Das steht so da. Bemerkenswert gut erzählt, wirklich bemerkenswert gut erzählt, ein Kabinettstück rupturaler Darstellungsweise. Treffeysen überlässt’s dem Leser oder sonst wem, die Verbindung zwischen dem Sprechakt Kohlmorgens und Koks’ Sprechakten zu interpolieren. So mutiert der Leser zum Ko-Autor, der Leser wird Interpret, aus Bequemem herausgerissen, er kann sich nicht mehr lässig berieseln lassen, muss Stellung beziehen, sich was einfallen lassen, denken, autochthon deuten und wird unversehens in den weiteren Strudel dieses hemmungslosen Berichts förmlich hineingerissen; denn das ist Sinn rupturalen Erzählens, das förmliche Hineinreißen und, dementsprechend, das förmliche Hineingerissenwerden, so dass einem Hören und Sehen vergeht und dieser ganze Quatsch; ’s ist symbiotisch. Die Szene, psychologisch dicht wie keine zweite – man beachte den Pfeifenstiel –, weitet sich aus qualvoller Enge in einem der bevölkertsten, also engsten Berliner Quartiere zum Welttheater, zur meditativen Kosmologie, davon später. Treffeysen steigert gewaltsam. Zu den Zweien, Koks und Kohlmorgen, Gisela ist passé, tritt ein Dritter in den Sprachraum, ein Kabinettstückchen privater Leseerfahrung, fast schon Frankfurter Schule, da geht nichts drüber. Der Dritte kommt von oben, noch so ein Kabinettstückchen, wie gesagt: von oben! Niemand hätt’s gedacht, später werden wir darauf zurückkommen.

Hier nur so viel:

Wie man jetzt erst, klug eingefädelt, erfährt, spielt das Ganze im West-Berlin vor der Mauer-Öffnung, von manchen als Wieder-Vereinigung denunziert. Noch ist die Mauer dicht, die Hoffnung im Osten unbeschädigt, der Grenzstreifen belebt, die Zukunft offen, und wer beschreibt das Erstaunen, als Kohlmorgen und Koks – sie erörtern wortkarg Misshelligkeiten beim Erstickungstod wegen Diphtherie, Koks evoziert schon wieder den Aufprall auf Mauern, Alleebäume usf. als vorzugswürdig, die Nachmittagssonne schickt ihren Strahl – von Osten her einen Drachensegler über das Sicherungsgelände, Mauer inklusive, herübergleiten sahen, und: „wenn das mal gut geht“, dachte Koks in seiner trock’nen Art, im Grenzstreifen der Friedenskräfte der DDR schlugen die Schäferhunde an, Scheinwerfer suchten den Himmel ab, Gewehre wurden in Anschlag gebracht, Schreie erschollen, „verdammt“, raunte Kohlmorgen, der ein Sohn des berüchtigten Gauleiters Woehren war, und „Döskopf“ bei sich über Koks dachte, Koks ließ sich, seine Pfeife schmauchend, nicht aus der Ruhe bringen, ihm war’s das wert, er wiegte den Kopf, dann stieß der Segler gegen den Balkon über den beiden, genutzt von der Über-Mieter-Familie Roessl, der Anschwebende, durchlöchert wie zersiebt von Maschinengewehrsalven, schwenkte, im Gestänge baumelnd, als Leichnam auf Kohlmorgens Balkon, löste sich unterhalb des mit lustigen weißen Punkten auf roter Fläche verzierten Sonnenschirms aus den Halterungen, plumpste auf Kohlmorgen und Koks zugleich, darüber sackte der Drachen ab und hüllte alles ein.

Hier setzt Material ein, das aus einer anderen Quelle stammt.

-- ==== Sys2Proof/Machine/Cfg.lean ====
section
/-! DEFINITION. The configuration in effect, read by field: one accessor for each field of the sections' field tables,
with the default the table gives where the configuration holds no value. -/

namespace Sys2Proof.Machine
open Sys2Proof

/-- The entity of a duty image in effect: a point by its number, a list or table of owner X by 65536 * (X + 1) and its
own number (R403, R410). -/
def dutyEnt (s : State) (sec k : Nat) : Option Ent :=
  let ent (t : Tab Sect) (i : Nat) : Option Ent := (tget t sec).bind fun c => tget c.ents i
  if sec = 7 ∨ sec = 8 then s.cfg.duty.findSome? fun d => ent d.2 k
  else if (sec = 6 ∨ sec = 10) ∧ 65536 ≤ k then (tget s.cfg.duty (k / 65536 - 1)).bind fun t => ent t (k % 65536)
  else none

/-- The entity of this node's own configuration; the section's own fields for no key (R111). -/
def ownEnt (s : State) (sec : Nat) (key : Option Nat) : Option Ent :=
  match tget s.cfg.run sec, key with
  | none, _ => none
  | some c, none => some c.top
  | some c, some k => tget c.ents k

/-- The entity of a section in effect, of this node's own configuration or of a duty image in effect. -/
def cfgEnt (s : State) (sec : Nat) (key : Option Nat) : Option Ent :=
  match ownEnt s sec key, key with
  | some e, _ => some e
  | none, some k => dutyEnt s sec k
  | none, none => none

/-- The value words of a field, none where the configuration holds no value. -/
def cfgWs? (s : State) (sec : Nat) (key : Option Nat) (fld : Nat) : Option (List Word) :=
  ((cfgEnt s sec key).bind fun e => tget e.fields fld).map FieldVal.ws

/-- The value words of a field, d where the configuration holds none. -/
def cfgL (s : State) (sec : Nat) (key : Option Nat) (fld : Nat) (d : List Word) : List Word := (cfgWs? s sec key fld).getD d

/-- The first value word of a field, d where the configuration holds none. -/
def cfgW (s : State) (sec : Nat) (key : Option Nat) (fld : Nat) (d : Word) : Word := (cfgL s sec key fld [d]).headD d

/-- A critical field's pair as it is held, or the pair of its value in use (R117, R346). -/
def cfgPairOf (s : State) (sec key fld : Nat) (v : Word) : Pair :=
  match (cfgEnt s sec (some key)).bind fun e => tget e.fields fld with
  | some f => ⟨f.ws.headD v, f.cs.headD (~~~(f.ws.headD v))⟩
  | none => Pair.mk0 v

/-- The section lists an entity with this key. -/
def cfgHas (s : State) (sec key : Nat) : Bool := (cfgEnt s sec (some key)).isSome

/-- The keys of a section's entities, rising. -/
def cfgKeys (s : State) (sec : Nat) : List Nat :=
  match tget s.cfg.run sec with
  | none => []
  | some c => c.ents.map Prod.fst

/-- Every critical field of the entity is a pair that checks (R49, R52). -/
def cfgPairsOk (s : State) (sec : Nat) (key : Option Nat) : Bool :=
  match cfgEnt s sec key with
  | none => true
  | some e => e.fields.all fun f => f.2.cs.isEmpty || decide (f.2.cs = f.2.ws.map (fun w => ~~~w))

/-- R114 NODE_NUMBER: Node number on the ring, 0 to 63, and SOURCE_NODE of every Bereb message. -/
def cfgIdNodeNumber (s : State) : Word := cfgW s 1 none 0x1 0

/-- R114 OWN_FIRST: First ship point owned. -/
def cfgIdOwnFirst (s : State) : Word := cfgW s 1 none 0x2 0

/-- R114 OWN_LAST: Last ship point owned. -/
def cfgIdOwnLast (s : State) : Word := cfgW s 1 none 0x3 0

/-- R114 READY_DEADLINE: READY deadline of R90, in ms. -/
def cfgIdReadyDeadline (s : State) : Word := cfgW s 1 none 0x4 0x7530

/-- R114 NODE_LABEL: 32 bytes of ASCII, zero-padded, for stations. -/
def cfgIdNodeLabel (s : State) : List Word := cfgL s 1 none 0x5 [0, 0, 0, 0, 0, 0, 0, 0]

Wie gesagt: Wiederholt hat Treffeysen in dieser eher beiläufig und lustlos erzählten Szene – sie wird sich als narrative Schlüsselszene herausstellen – auf eine Todesart angespielt, die er womöglich schon plante oder prophetisch antizipierend vor sich herschob. Das drückt auf das Manuskript den Stempel des Dokuments bundesdeutscher Wirklichkeitserfahrung.

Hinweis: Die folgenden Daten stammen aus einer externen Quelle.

-- ==== Sys2Proof/Machine/Ready.lean ====
section
/-! DEFINITION. READY and LOST: the state of each function and the messages and records that announce it (R83 to R85). -/

namespace Sys2Proof.Machine
open Sys2Proof

/-- Number of a function: FUNCTION * 256 + INDEX (R83). -/
def fnKey (fn idx : Nat) : Nat := fn * 256 + idx

/-- State of a function. -/
def fnAt (s : State) (k : Nat) : FnState := tgetD s.sys.fns k {}

/-- A function is READY. -/
def fnReady (s : State) (fn idx : Nat) : Bool := (fnAt s (fnKey fn idx)).ready

/-- The CAN controller has been READY since the start: its objects answer, in BUS_OFF and its hold too, where RECOVER_NOW
has its meaning (R86, R470, R487; log entry 56). -/
def canServed (s : State) (c : Nat) : Bool := (fnAt s (fnKey 0x06 c)).everReady

/-- The state with function k passed through f. -/
def State.modFn (s : State) (k : Nat) (f : FnState → FnState) : State :=
  { s with sys := { s.sys with fns := tset s.sys.fns k (f (fnAt s k)) } }

/-- CHANNEL i is READY: 0 to 15 UAI, 16 to 19 AO, 20 to 35 DI, 36 to 43 DO (R83). -/
def chanReady (s : State) (i : Nat) : Bool := up s && fnReady s 0x04 i

/-- The isolation link carries the logic side's frames: FIELD_LINK is READY (R83). -/
def linkReady (s : State) : Bool := up s && !s.dram.failed && fnReady s 0x03 0

/-- The entities of a section. -/
def secEnts (s : State) (sec : Nat) (p : Nat → Bool) : List Ent :=
  match tget s.cfg.run sec with
  | none => []
  | some c => (c.ents.filter fun e => p e.1).map Prod.snd

/-- A section's own fields as an entity. -/
def secTop (s : State) (sec : Nat) : List Ent := match tget s.cfg.run sec with
  | none => []
  | some c => [c.top]

/-- A whole section. -/
def secAll (s : State) (sec : Nat) : List Ent := secTop s sec ++ secEnts s sec fun _ => true

/-- The configuration that governs a function: IDENTITY, and the sections that R113 lists against it (R84, R113). -/
def fnEnts (s : State) (fn idx : Nat) : List Ent := secAll s 1 ++ match fn with
  | 0x01 => secAll s 2 ++ secAll s 3
  | 0x02 => secAll s 4
  | 0x04 => secTop s 5 ++ (secEnts s 5 fun k => decide (k = idx)) ++ (if idx < 20 then secTop s 18 else []) ++
      secEnts s 18 fun k => decide (k / 65536 = idx)
  | 0x05 => secTop s 9 ++ secTop s 7 ++ (secEnts s 9 fun k => decide (k = idx)) ++ secEnts s 7 ((ownPoints s).filter fun p => decide (groupOf s p = idx)).contains
  | 0x06 => secTop s 12 ++ secEnts s 12 fun k => decide (k / 65536 = idx)
  | 0x07 => secAll s 11 ++ secAll s 13
  | 0x08 => secAll s 14
  | 0x0A => secAll s 16
  | 0x0B => secAll s 17
  | _ => []

/-- The ten words of a READY message with STATE st (R84). -/
def readyWords (s : State) (k st : Nat) : List Word :=
  let f := fnAt s k
  let w0 := at' 24 (k / 256) ||| at' 16 st ||| w32 (k % 256)
  [w0, ~~~w0, flag 31 f.suspect ||| flag 30 f.partial_ ||| flag 29 f.late ||| w32 (min f.clamps 0xFFFF),
   w32 (min f.notStarted 0xFFFF)] ++ timeWords s ++ [s.sys.msSince] ++ pws s.cfg.seqInUse

/-- A READY or LOST message leaves and is recorded (R85). -/
def sendFn (s : State) (k st : Nat) : State :=
  let ws := readyWords s k st
  let r := mkRec s .e 0x10 (subj s 3 k) 0
    [ws.getD 0 0, ws.getD 1 0, ws.getD 2 0, ws.getD 3 0, ws.getD 8 0, ws.getD 9 0]
  stage (bcast s 1 0x20 ws) r

/-- READY of function k is announced once RING is READY (R85). -/
def announce (s : State) (k : Nat) : State :=
  let f := fnAt s k
  if fnReady s 0x01 0 && f.ready && !f.announced then (sendFn s k 1).modFn k fun f => { f with announced := true } else s

/-- Every READY function not yet announced, in order of FUNCTION and INDEX (R85). -/
def announceAll (s : State) : State := (s.sys.fns.map Prod.fst).foldl announce s

/-- A function becomes READY (R83, R85, R90). -/
def setReady (s : State) (fn idx : Nat) : State :=
  let k := fnKey fn idx
  let es := fnEnts s fn idx
  let s1 := s.modFn k fun f => { f with
    ready := true, announced := false, everReady := true
    readyAt := if f.everReady then f.readyAt else s.sys.msSince
    late := s.sys.deadlinePassed, suspect := es.any Ent.suspect, clamps := (es.map Ent.clamps).sum }
  if fn = 0x01 then announceAll s1 else announce s1 k

/-- A function leaves service: LOST (R85). -/
def setLost (s : State) (fn idx : Nat) : State :=
  let k := fnKey fn idx
  if (fnAt s k).ready then
    let s1 := s.modFn k fun f => { f with ready := false, announced := false }
    if (fnAt s k).announced then sendFn s1 k 2 else s1
  else s

end Sys2Proof.Machine
end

Anfangs sagt’ ich, Treffeysens Werk öffne viele Kammern. Die Kammer einer fast mörderischen Gegenwartssatire ist nur eine von solchen – Kammern. Horten Kammern Geheimnisse? Können Kammern Verbindungsstränge des Erzählvorgangs kappen? Und sogar risikolos? Schlüssige Resultate erzielen? Auch Marah wusst’s nicht, von Estilo Culto ausgehorcht auf der Subventionsterrasse. Sie passte, wiegte herrisch den Kopf, rauchte, hatte Sabine im Sinn, das Reisebüro, ihr Pelzchen, Sabines Überwindungen moderner Sprachlosigkeit, im Sinn außerdem: ihre Verweigerung gegenüber dem Publikum, die Theorie der Intersubjektivität, das Zwei-Kammern-System, das Drei-Kammern-System, nichts davon half Cultos Marah-Liebe vorwärts. Culto redete nur von sich, dudelte, krakeelte, schmachtete schief, erläuterte aufdringlich seine Zustände, Marah betreffend. Die saß abgelenkt und sensibel. Sie vermisste.

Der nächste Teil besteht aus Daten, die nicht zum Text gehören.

/-- PANEL_HEARTBEAT (R368, R371, R376). -/
def execPanelHeartbeat (c : Fin 2) (panel : Fin 64) (ws : List Word) (s : State) : Host.Outcome State Fault Refusal :=
  let w := ws.getD 0 0
  let k := panelKey c.val panel.val
  doIf (up s && segDutyHeld s c.val && decide (panel.val < 48)) s
    (panelConds
      (if cfgHas s 13 k then
         (modTwins s c.val panel.val fun q => { q with lost := false }).modPanel k fun q =>
           { q with heardAt := some (now s), fault := bit w 15 || bit w 14 || bit w 13
                    mismatch := decide (bits w 31 28 ≠ (cfgPanKind s c.val panel.val).toNat) }
       else { s with panels := { s.panels with
         unknown := vmod s.panels.unknown c fun m => m ||| BitVec.ofNat 48 (2 ^ panel.val) } }))

/-- Model time from which the panel's silence counts: its last heartbeat on any bus, or the taking of the duty (R368). -/
def panelSince (s : State) (c p : Nat) : Nat :=
  let heard := (panelTwins s c p).filterMap fun k => (panelAt s k).heardAt
  let taken := (s.canvas.segTaken.toList.getD (cfgCanSegment s c).toNat none).getD 0
  heard.foldl max taken

/-- PANEL_LOST_TIMEOUT: a configured panel not heard on any of its buses for HEARTBEAT_TIMEOUT (R368, R376). -/
def execPanelLostTimeout (c : Fin 2) (panel : Fin 64) (s : State) : Host.Outcome State Fault Refusal :=
  let k := panelKey c.val panel.val
  let due := decide (panelSince s c.val panel.val + (cfgPanHeartbeatTimeout s c.val panel.val).toNat ≤ now s)
  doIf (up s && segDutyHeld s c.val && cfgHas s 13 k && !(panelAt s k).lost && due) s
    (sysRaise (modTwins s c.val panel.val fun q => { q with lost := true }) 0x2C)

/-- NODE_HEARTBEAT on a controller (R371). -/
def nodeBeat (s : State) (c : Nat) : State :=
  if segDutyHeld s c then
    let w := at' 28 (b2n s.call.ums) ||| at' 16 s.call.duty.toNat
    queueFrame s c { id := panelId 3 (nodeNum s) 63 3 0, words := [w, ~~~w, s.bkup.seconds, s.bkup.sub.setWidth 32] }
  else s

/-- PANEL_COMMAND_PERIODIC (R368). -/
def execPanelCommandPeriodic (s : State) : Host.Outcome State Fault Refusal :=
  doIf (up s && anySegDuty s) s (nodeBeat (nodeBeat (panelsRefresh true s) 0) 1)

/-- The words of an ALARM that repeats a condition of a point (R341, R368; log entry 48). -/
def repeatWords (s : State) (v : CondView) : List Word :=
  let p := bits v.subject 15 0
  let pt : Pub × BitVec 16 × Word := match tget s.points p, tget s.canvas.replica p with
    | some l, _ => ({ l.pub with alarm := l.alarm.stateWord }, l.alarm.seq, l.alarm.foldRoot)
    | none, some r => (r.pub, r.seq, 0xFFFFFFFF)
    | none, none => ({}, 0, 0xFFFFFFFF)
  let sy : Word :=
    if bits v.subject 23 16 = nodeNum s then sysWord (vat s.alarms.sysc ⟨p % 64, by omega⟩)
    else (tgetD s.alarms.peerSys (bits v.subject 23 16 * 64 + p) (Pair.mk0 0)).v
  let isPt := decide (bits v.subject 31 24 = 0)
  let al := if isPt then pt.1.alarm else Pair.mk0 sy
  let w1 := at' 24 v.cond ||| at' 16 (if v.st = 1 then 1 else 2) ||| at' 8 v.group ||| at' 4 v.prio ||| w32 v.st
  let w4 := at' 16 (if isPt then pt.2.1.toNat else bits sy 31 16) ||| flag 15 (!v.folded) ||| flag 14 v.folded
  [v.subject, w1, ~~~v.subject, ~~~w1, w4, ~~~w4] ++ pws al ++ (if isPt then pws pt.1.value else pws nanPair) ++
    (if isPt then pws pt.1.quality else pws nanPair) ++ pws nanPair ++ timeWords s ++
    [pt.1.wall.extractLsb' 32 32, pt.1.wall.extractLsb' 0 32, pt.1.wallQ.setWidth 32, pt.2.2, 0]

Und so wird Marah zum eigentlichen Sprachrohr Treffeysens. In ihr vollzieht sich die rückhaltlose Offenbarung der Tatsachen. In einem Umfeld der beschämendsten Deutungen wahrt die junge Malerin jene bedingungslose Ehrlichkeit, in welcher Manipulation und Entwürdigung des Menschen zum Ausdruck gebracht werden können. Marah erscheint als durchaus problematische Vertreterin einer entschiedenen Streitkultur. Einerseits nämlich bringt Culto sich hochproblematisch in den Diskurs ein und konturiert sich auf der pragmatischen Ebene als Referent oder so was, andererseits beleuchtet Treffeysen in der Figur Marahs die strukturelle Überhöhung des kritischen Ansatzes in quälend genauer Sicht.

Irgendwann.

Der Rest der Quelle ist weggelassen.